Kenali KIVITZ: Girl Crew Pertama AOMG Debut dengan 'Key Beats'
Kelima anggota ini sedang menulis ulang makna debut di K-pop

Sesuatu yang baru baru saja hadir dari AOMG — dan mereka meminta Anda menghapus kata "girl group" dari kamus Anda. Pada 29 April, Keyveatz yang juga dikenal sebagai KIVITZ merilis double single pre-release Key Beats, menandai debut resmi girl crew pertama AOMG. Perbedaan antara "crew" dan "group" bukan sekadar strategi branding — itu adalah fondasi dari segalanya yang ingin dilakukan KIVITZ.

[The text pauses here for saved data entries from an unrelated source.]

/-- The S slot (R272, R310). The answer is none where the opcode is unassigned and some none where a field is refused. -/
def decS (op : BitVec 8) (o : BitVec 35) : Option (Option Instr) :=
  match op.toNat with
  | 0x00 => some (need (o == 0) .nop)
  | 0x01 => some (dec3 .add o) | 0x02 => some (decI .addi o) | 0x03 => some (dec3 .sub o) | 0x04 => some (dec3 .mul o)
  | 0x05 => some (dec3u .mulh o) | 0x06 => some (dec3u .div o) | 0x07 => some (dec3u .rem o) | 0x08 => some (dec3 .and o)
  | 0x09 => some (decI .andi o) | 0x0A => some (dec3 .or o) | 0x0B => some (decI .ori o) | 0x0C => some (dec3 .xor o)
  | 0x0D => some (decI .xori o) | 0x0E => some (dec3 .andn o) | 0x0F => some (dec3 .shl o) | 0x10 => some (decI6 .shli o)
  | 0x11 => some (dec3 .shr o) | 0x12 => some (decI6 .shri o) | 0x13 => some (dec3 .sar o) | 0x14 => some (decI6 .sari o)
  | 0x15 => some (dec3 .rotl o) | 0x16 => some (dec3u .min o) | 0x17 => some (dec3u .max o) | 0x18 => some (dec2 .clz o)
  | 0x19 => some (dec2 .ctz o) | 0x1A => some (dec2 .popc o)
  | 0x1B => some (let f := F2.unpack o
      (narrow 13 f.imm).map fun x => .bfx (bit1 (x.extractLsb' 12 1)) f.d f.a (x.extractLsb' 0 6) (x.extractLsb' 6 6))
  | 0x1C => some (let f := F2.unpack o
      (narrow 12 f.imm).map fun x => .bfi f.d f.a (x.extractLsb' 0 6) (x.extractLsb' 6 6))
  | 0x1D => some (decI6 .sxt o)
  | 0x1E => some (let f := F3.unpack o; some (.ldi f.d f.imm))
  | 0x1F => some (let f := F3.unpack o; some (.ldih f.d f.imm))
  | 0x20 => some (dec8 4 (fun d a b c => some (.sel d a b c)) o)
  | 0x21 => some (dec8 4 (fun d a b c => some (.lea d a b c)) o)
  | 0x28 => some (decCmp o) | 0x29 => some (decCmpi o) | 0x2A => some (decTbit o)
  | 0x2B => some (decPlog o) | 0x2C => some (decPmov o)
  | 0x30 => some (decB .br o) | 0x31 => some (decJ .bri o) | 0x32 => some (decB .call o) | 0x33 => some (decJ .calli o)
  | 0x34 => some (decJ .ret o)
  | 0x35 => some (decLoop (fun pm a b c => need (b == 0) (.loop pm a c)) o)
  | 0x36 => some (decLoop (fun pm a b c => (narrow 5 b).bind fun sh => need (a == 0) (.loopr pm sh c)) o)
  | 0x37 => some (decLoop (fun pm a b c => (narrow 3 b).map fun st => .loopp pm a st c) o)
  | 0x38 => some (need (o == 0) .endi)
  | 0x40 => some (decLd o) | 0x41 => some (decSt o)
  | 0x48 => some (dec8 12 (fun d a b c => (AmoOp.ofCode (c.extractLsb' 8 4)).bind fun p =>
      need (d == 0 && c.extractLsb' 0 7 == 0) (.amo p (bit1 (c.extractLsb' 7 1)) a b)) o)
  | 0x49 => some (dec8 8 (fun d a b c => need (c.extractLsb' 0 7 == 0) (.acas (bit1 (c.extractLsb' 7 1)) d a b)) o)
  | 0x4A => some (dec8 8 (fun d a b c => need (b == 0 && c.extractLsb' 0 7 == 0) (.apop (bit1 (c.extractLsb' 7 1)) d a)) o)
  | 0x4B => some (dec8 12 (fun d a b c => (RedOp.ofCode (c.extractLsb' 8 4)).bind fun p =>
      need (d == 0 && c.extractLsb' 0 7 == 0) (.red p (bit1 (c.extractLsb' 7 1)) a b)) o)
  | 0x4C => some (let f := F2.unpack o; need (f.d == 0 && f.imm == 0) (.ored f.a))
  | 0x50 => some (dec8 2 (fun d a b c => some (.phreg (bit1 (c.extractLsb' 0 1)) (bit1 (c.extractLsb' 1 1)) d a b)) o)
  | 0x51 => some (dec80 (fun d a b => need (d == 0 && b == 0) (.phdrop a)) o)
  | 0x52 => some (decScope (fun sc d a b => need (d == 0 && b == 0) (.phsig sc a)) o)
  | 0x53 => some (decScope (fun sc d a b => need (d == 0 && b == 0) (.phwait sc a)) o)
  | 0x54 => some (decScope (fun sc d a b => need (d == 0 && b == 0) (.phsw sc a)) o)
  | 0x55 => some (dec8 4 (fun d a b c => (Scope.ofCode (c.extractLsb' 0 3)).bind fun sc => (narrow 4 d).map fun p =>
      .tkacq sc (bit1 (c.extractLsb' 3 1)) p a b) o)
  | 0x56 => some (decScope (fun sc d a b => need (d == 0 && b == 0) (.tkrel sc a)) o)
  | 0x57 => some (dec8 3 (fun d a b c => need (d == 0 && a == 0 && b == 0) (.bar c)) o)
  | 0x58 => some (decScope (fun sc d a b => need (d == 0 && a == 0 && b == 0) (.fence sc)) o)
  | 0x59 => some (dec80 (fun d a b => some (.rbind d a b)) o)
  | 0x5A => some (dec80 (fun d a b => need (a == 0) (.runbind d b)) o)
  | 0x5B => some (decScope (fun sc d a b => need (d == 0) (.flwait sc a b)) o)
  | 0x60 => some (dec8 12 (fun d a b c => need (b == 0 && c.extractLsb' 0 11 == 0) (.msend (bit1 (c.extractLsb' 11 1)) d a)) o)
  | 0x61 => some (dec80 (fun d a b => need (a == 0) (.mrecv d b)) o)
  | 0x62 => some (dec80 (fun d a b => need (a == 0 && b == 0) (.mpoll d)) o)
  | 0x64 => some (dec80 (fun d a b => some (.shput d a b)) o)
  | 0x65 => some (dec80 (fun d a b => need (b == 0) (.shget d a)) o)
  | 0x66 => some (decScope (fun sc d a b => need (d == 0 && a == 0 && b == 0) (.shsync sc)) o)
  | 0x70 => some (let f := F3.unpack o; need (f.d == 0) (.trap f.imm))
  | 0x71 => some (decGetc o)
  | 0x72 => some (decSetc o)
  | 0x73 => some (let f := F6.unpack o
      need (f.rh == 0) (.probe (ProbeKind.ofCode (f.sz.extractLsb' 0 2)) (bit1 (f.sz.extractLsb' 2 1)) f.d f.a f.off))
  | 0x74 => some (let f := F2.unpack o; need (f.d == 0 && f.imm == 0) (.logmark f.a))
  | 0x75 => some (need (o == 0) .halt)
  | 0x78 => some (dec80 (fun d a b => need (b == 0) (.launch d a)) o)
  | 0x79 => some (dec80 (fun d a b => some (.glaunch d a b)) o)
  | 0x7A => some (need (o == 0) .step)
  | 0x7B => some (dec8 3 (fun d a b c => (WorkUnit.ofCode c).bind fun u => need (b == 0) (.cancel u d a)) o)
  | 0x7C => some (dec8 3 (fun d a b c => (WorkUnit.ofCode c).bind fun u => need (b == 0) (.waitc u d a)) o)
  | 0x7D => some (dec80 (fun d a b => need (b == 0) (.admitReq d a)) o)
  | 0x7E => some (dec80 (fun d a b => some (.rqrd d a b)) o)
  | 0x7F => some (dec8 12 (fun d a b c => some (.rqwr c d a b)) o)
  | 0x80 => some (dec8 1 (fun d a b c => some (if c = 0 then .preempt d a b else .preemptRel d a b)) o)
  | 0x81 => some (dec8 2 (fun d a b c => match c.toNat with
      | 0 => some (.ctxres .retry d a b) | 1 => some (.ctxres .skip d a b) | 2 => some (.ctxresKill d a b) | _ => none) o)
  | 0x82 => some (dec80 (fun d a b => need (b == 0) (.pmig d a)) o)
  | 0x83 => some (dec80 (fun d a b => need (b == 0) (.evict d a)) o)
  | _ => none

/-- The A-slot F7 instructions: t, t2 and g2 zero, c bits of mod in use (R345 to R350). -/
def dec7 (c : Nat) (mk : BitVec 4 → GReg → SReg → BitVec c → Option Instr) (o : BitVec 35) : Option Instr :=
  let f := F7.unpack o
  if f.t2 = 0 ∧ f.g2 = 0 then (narrow c f.mod).bind fun x => mk f.t f.g f.a x else none

/-- F6 scratch access with rh zero (R352, R353). -/
def decScr (mk : BitVec 6 → SReg → BitVec 3 → BitVec 18 → Option Instr) (o : BitVec 35) : Option Instr :=
  let f := F6.unpack o
  if f.rh = 0 then mk f.d f.a f.sz f.off else none

/-- The A slot (R273, R340 to R361). -/
def decA (op : BitVec 8) (o : BitVec 35) : Option (Option Instr) :=
  match op.toNat with
  | 0x00 => some (need (o == 0) .nop)
  | 0x01 => some (decI .aadd o)
  | 0x02 => some (let f := F1.unpack o; (narrow 3 f.fn).map fun sh => .aaddr f.d f.a f.b sh)
  | 0x08 => some (dec7 4 (fun t g a c => (GField.ofCode c).bind fun f => need (t == 0) (.gset f g a)) o)
  | 0x09 => some (dec7 1 (fun t g a c => need (t == 0) (.gload (bit1 c) g a)) o)
  | 0x0A => some (dec7 0 (fun t g a _ => need (t == 0) (.gadv g a)) o)
  | 0x0B => some (dec7 0 (fun t g a _ => need (t == 0) (.gidx g a)) o)
  | 0x10 => some (dec7 4 (fun t g a c => some (.tld (Hint.ofCode (c.extractLsb' 1 2)) (bit1 (c.extractLsb' 0 1))
      (bit1 (c.extractLsb' 3 1)) t g a)) o)
  | 0x11 => some (dec7 4 (fun t g a c => some (.tst (Hint.ofCode (c.extractLsb' 1 2)) (bit1 (c.extractLsb' 0 1))
      (bit1 (c.extractLsb' 3 1)) t g a)) o)
  | 0x12 => some (decScr (fun d a z off => (LdSize.ofCode z).map fun z => .sld z d a off) o)
  | 0x13 => some (decScr (fun d a z off => (StSize.ofCode z).map fun z => .sst z d a off) o)
  | 0x14 => some (decScr (fun d a z off => (narrow 5 d).bind fun d => need (z == 0) (.vlds d a off)) o)
  | 0x15 => some (decScr (fun d a z off => (narrow 5 d).bind fun d => need (z == 0) (.vsts d a off)) o)
  | 0x18 => some (dec80 (fun d a b => some (.rmap d a b)) o)
  | 0x19 => some (dec80 (fun d a b => need (b == 0) (.runmap d a)) o)
  | 0x1A => some (dec80 (fun d a b => some (.rwb d a b)) o)
  | 0x1B => some (dec80 (fun d a b => some (.rinv d a b)) o)
  | 0x1C => some (dec80 (fun d a b => some (.rfill d a b)) o)
  | 0x20 => some (dec8 3 (fun d a b c => some (.qcfg c d a b)) o)
  | 0x21 => some (dec8 3 (fun d a b c => need (d == 0 && b == 0) (.qwaitf c a)) o)
  | 0x22 => some (dec8 3 (fun d a b c => need (d == 0 && b == 0) (.qwaite c a)) o)
  | 0x23 => some (dec8 4 (fun d a b c => need (d == 0 && b == 0)
      (if c.extractLsb' 3 1 = 0 then .qadvH (c.extractLsb' 0 3) a else .qadvT (c.extractLsb' 0 3) a)) o)
  | _ => none

/-- Vector F1 with c bits above the mask in fn (R287, R363). -/
def decV (c : Nat) (mk : BitVec 6 → BitVec 6 → BitVec 6 → BitVec c → KReg → Option Instr) (o : BitVec 35) : Option Instr :=
  let f := F1.unpack o
  (narrow (c + 3) f.fn).bind fun x => mk f.d f.a f.b (x.extractLsb' 3 c) (x.extractLsb' 0 3)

Lima anggota — Yui, Eom Ji-won, Kang Ye-seul, Son Ju-won, dan Kim Yu-na — melangkah ke sorotan melalui audisi terbuka yang diselenggarakan AOMG. Label yang didirikan Jay Park dan lama dikenal dengan hip-hop underground, R&B, serta budaya jalanan yang autentik ini jarang memperkenalkan artis baru secara diam-diam. Bersama KIVITZ, mereka tidak hanya menghadirkan wajah baru — mereka menandai babak baru bagi label.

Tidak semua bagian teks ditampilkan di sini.